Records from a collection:

theorem Laws.Encoding.recallInvalidate (ag : Nat) (ln : Nat) : Laws.Encoding.Statement (.recallInvalidate ag ln) := no_word _ rfl rfl

theorem Laws.Encoding.translationInvalidation (r : Nat) (ln : Nat) : Laws.Encoding.Statement (.translationInvalidation r ln) := no_word _ rfl rfl

theorem Laws.Encoding.translationWalkComplete (r : Nat) (st : Nat) (el : Nat) (i : Nat) : Laws.Encoding.Statement (.translationWalkComplete r st el i) := no_word _ rfl rfl

theorem Laws.Encoding.restripeJob : Laws.Encoding.Statement (.restripeJob) := no_word _ rfl rfl

theorem Laws.Encoding.restripeJobEnd : Laws.Encoding.Statement (.restripeJobEnd) := no_word _ rfl rfl

theorem Laws.Encoding.martenJobStart (die : Nat) : Laws.Encoding.Statement (.martenJobStart die) := no_word _ rfl rfl

theorem Laws.Encoding.martenTokenEmit (die : Nat) (j : Nat) : Laws.Encoding.Statement (.martenTokenEmit die j) := no_word _ rfl rfl

theorem Laws.Encoding.martenJobEnd (die : Nat) (j : Nat) : Laws.Encoding.Statement (.martenJobEnd die j) := no_word _ rfl rfl

theorem Laws.Encoding.prcmdPreempt (r : Nat) : Laws.Encoding.Statement (.prcmdPreempt r) := no_word _ rfl rfl

theorem Laws.Encoding.prcmdRestore (r : Nat) : Laws.Encoding.Statement (.prcmdRestore r) := no_word _ rfl rfl

theorem Laws.Encoding.prcmdRelease (r : Nat) : Laws.Encoding.Statement (.prcmdRelease r) := no_word _ rfl rfl

theorem Laws.Encoding.prcmdReserve (r : Nat) : Laws.Encoding.Statement (.prcmdReserve r) := no_word _ rfl rfl

theorem Laws.Encoding.drainTimerExpire (r : Nat) : Laws.Encoding.Statement (.drainTimerExpire r) := no_word _ rfl rfl

theorem Laws.Encoding.drawlimExpire (r : Nat) : Laws.Encoding.Statement (.drawlimExpire r) := no_word _ rfl rfl

theorem Laws.Encoding.regionHalted (r : Nat) : Laws.Encoding.Statement (.regionHalted r) := no_word _ rfl rfl

theorem Laws.Encoding.saveComplete (r : Nat) : Laws.Encoding.Statement (.saveComplete r) := no_word _ rfl rfl

theorem Laws.Encoding.restoreComplete (r : Nat) : Laws.Encoding.Statement (.restoreComplete r) := no_word _ rfl rfl

theorem Laws.Encoding.elementTrapRecordQueue (r : Nat) (st : Nat) (el : Nat) : Laws.Encoding.Statement (.elementTrapRecordQueue r st el) := no_word _ rfl rfl

theorem Laws.Encoding.dieLinkFail (f : Nat) : Laws.Encoding.Statement (.dieLinkFail f) := no_word _ rfl rfl

theorem Laws.Encoding.rownWrite (r : Nat) (w : BitVec 64) : Laws.Encoding.Statement (.rownWrite r w) := no_word _ rfl rfl

theorem Laws.Encoding.logRecordWrite : Laws.Encoding.Statement (.logRecordWrite) := no_word _ rfl rfl

theorem Laws.Encoding.meterIntervalBoundary : Laws.Encoding.Statement (.meterIntervalBoundary) := no_word _ rfl rfl

theorem Laws.Encoding.doorbellWrite (fn : Nat) (off : Nat) (w : BitVec 32) : Laws.Encoding.Statement (.doorbellWrite fn off w) := no_word _ rfl rfl

theorem Laws.Encoding.vfWindowRequest (fn : Nat) (rq : HostReq) : Laws.Encoding.Statement (.vfWindowRequest fn rq) := no_word _ rfl rfl

theorem Laws.Encoding.hostRequest (rq : HostReq) : Laws.Encoding.Statement (.hostRequest rq) := no_word _ rfl rfl

theorem Laws.Encoding.functionLevelReset (fn : Nat) : Laws.Encoding.Statement (.functionLevelReset fn) := no_word _ rfl rfl

theorem Laws.Encoding.flitReceive (p : Nat) (ok : Bool) (rq : PeerReq) : Laws.Encoding.Statement (.flitReceive p ok rq) := no_word _ rfl rfl

theorem Laws.Encoding.flitReplay (p : Nat) : Laws.Encoding.Statement (.flitReplay p) := no_word _ rfl rfl

theorem Laws.Encoding.portReceiveTimeout (p : Nat) : Laws.Encoding.Statement (.portReceiveTimeout p) := no_word _ rfl rfl

theorem Laws.Encoding.portRetrain (p : Nat) : Laws.Encoding.Statement (.portRetrain p) := no_word _ rfl rfl

theorem Laws.Encoding.peerLost (d : Nat) : Laws.Encoding.Statement (.peerLost d) := no_word _ rfl rfl

theorem Laws.Encoding.powerTokenRefill (r : Nat) : Laws.Encoding.Statement (.powerTokenRefill r) := no_word _ rfl rfl

theorem Laws.Encoding.pwrbudRecompute : Laws.Encoding.Statement (.pwrbudRecompute) := no_word _ rfl rfl

theorem Laws.Encoding.powerEmergency : Laws.Encoding.Statement (.powerEmergency) := no_word _ rfl rfl

theorem Laws.Encoding.backpressureWindowEnd (r : Nat) : Laws.Encoding.Statement (.backpressureWindowEnd r) := no_word _ rfl rfl

theorem Laws.Encoding.optctlClr (owner : Nat) : Laws.Encoding.Statement (.optctlClr owner) := no_word _ rfl rfl

theorem Laws.Encoding.frmfreeWrite (w : BitVec 64) : Laws.Encoding.Statement (.frmfreeWrite w) := no_word _ rfl rfl

theorem Laws.Encoding.good : Laws.Encoding.Statement (.good) := no_word _ rfl rfl

theorem Laws.Encoding.goodTimeout : Laws.Encoding.Statement (.goodTimeout) := no_word _ rfl rfl

theorem Laws.Encoding.deviceReset (host : Bool) (fail : Nat) : Laws.Encoding.Statement (.deviceReset host fail) := no_word _ rfl rfl

theorem Laws.Encoding.keylockWrite (w : BitVec 64) : Laws.Encoding.Statement (.keylockWrite w) := no_word _ rfl rfl

theorem Laws.Encoding.verifyServe : Laws.Encoding.Statement (.verifyServe) := no_word _ rfl rfl

theorem Laws.Encoding.getVersion : Laws.Encoding.Statement (.getVersion) := no_word _ rfl rfl

theorem Laws.Encoding.getCapabilities : Laws.Encoding.Statement (.getCapabilities) := no_word _ rfl rfl

theorem Laws.Encoding.negotiateAlgorithms : Laws.Encoding.Statement (.negotiateAlgorithms) := no_word _ rfl rfl

theorem Laws.Encoding.getDigests : Laws.Encoding.Statement (.getDigests) := no_word _ rfl rfl

theorem Laws.Encoding.getCertificate : Laws.Encoding.Statement (.getCertificate) := no_word _ rfl rfl

theorem Laws.Encoding.challenge : Laws.Encoding.Statement (.challenge) := no_word _ rfl rfl

theorem Laws.Encoding.getMeasurements (ix : Nat) : Laws.Encoding.Statement (.getMeasurements ix) := no_word _ rfl rfl

theorem Laws.Encoding.deviceRegisterWrite (owner : Nat) (pa : Nat) (w : BitVec 64) : Laws.Encoding.Statement (.deviceRegisterWrite owner pa w) := no_word _ rfl rfl

theorem Laws.Encoding.writeCombiningBufferDrain (r : Nat) : Laws.Encoding.Statement (.writeCombiningBufferDrain r) := no_word _ rfl rfl

end Sys2Proof
end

The problem:
Take exactly the lines from the one containing "theorem Laws.Encoding.powerTokenRefill (r" through the one containing "theorem Laws.Encoding.good : Laws.Encoding.Statement" in the data above, and output them with nothing added.

Solution to this exercise:
theorem Laws.Encoding.powerTokenRefill (r : Nat) : Laws.Encoding.Statement (.powerTokenRefill r) := no_word _ rfl rfl

theorem Laws.Encoding.pwrbudRecompute : Laws.Encoding.Statement (.pwrbudRecompute) := no_word _ rfl rfl

theorem Laws.Encoding.powerEmergency : Laws.Encoding.Statement (.powerEmergency) := no_word _ rfl rfl

theorem Laws.Encoding.backpressureWindowEnd (r : Nat) : Laws.Encoding.Statement (.backpressureWindowEnd r) := no_word _ rfl rfl

theorem Laws.Encoding.optctlClr (owner : Nat) : Laws.Encoding.Statement (.optctlClr owner) := no_word _ rfl rfl

theorem Laws.Encoding.frmfreeWrite (w : BitVec 64) : Laws.Encoding.Statement (.frmfreeWrite w) := no_word _ rfl rfl

theorem Laws.Encoding.good : Laws.Encoding.Statement (.good) := no_word _ rfl rfl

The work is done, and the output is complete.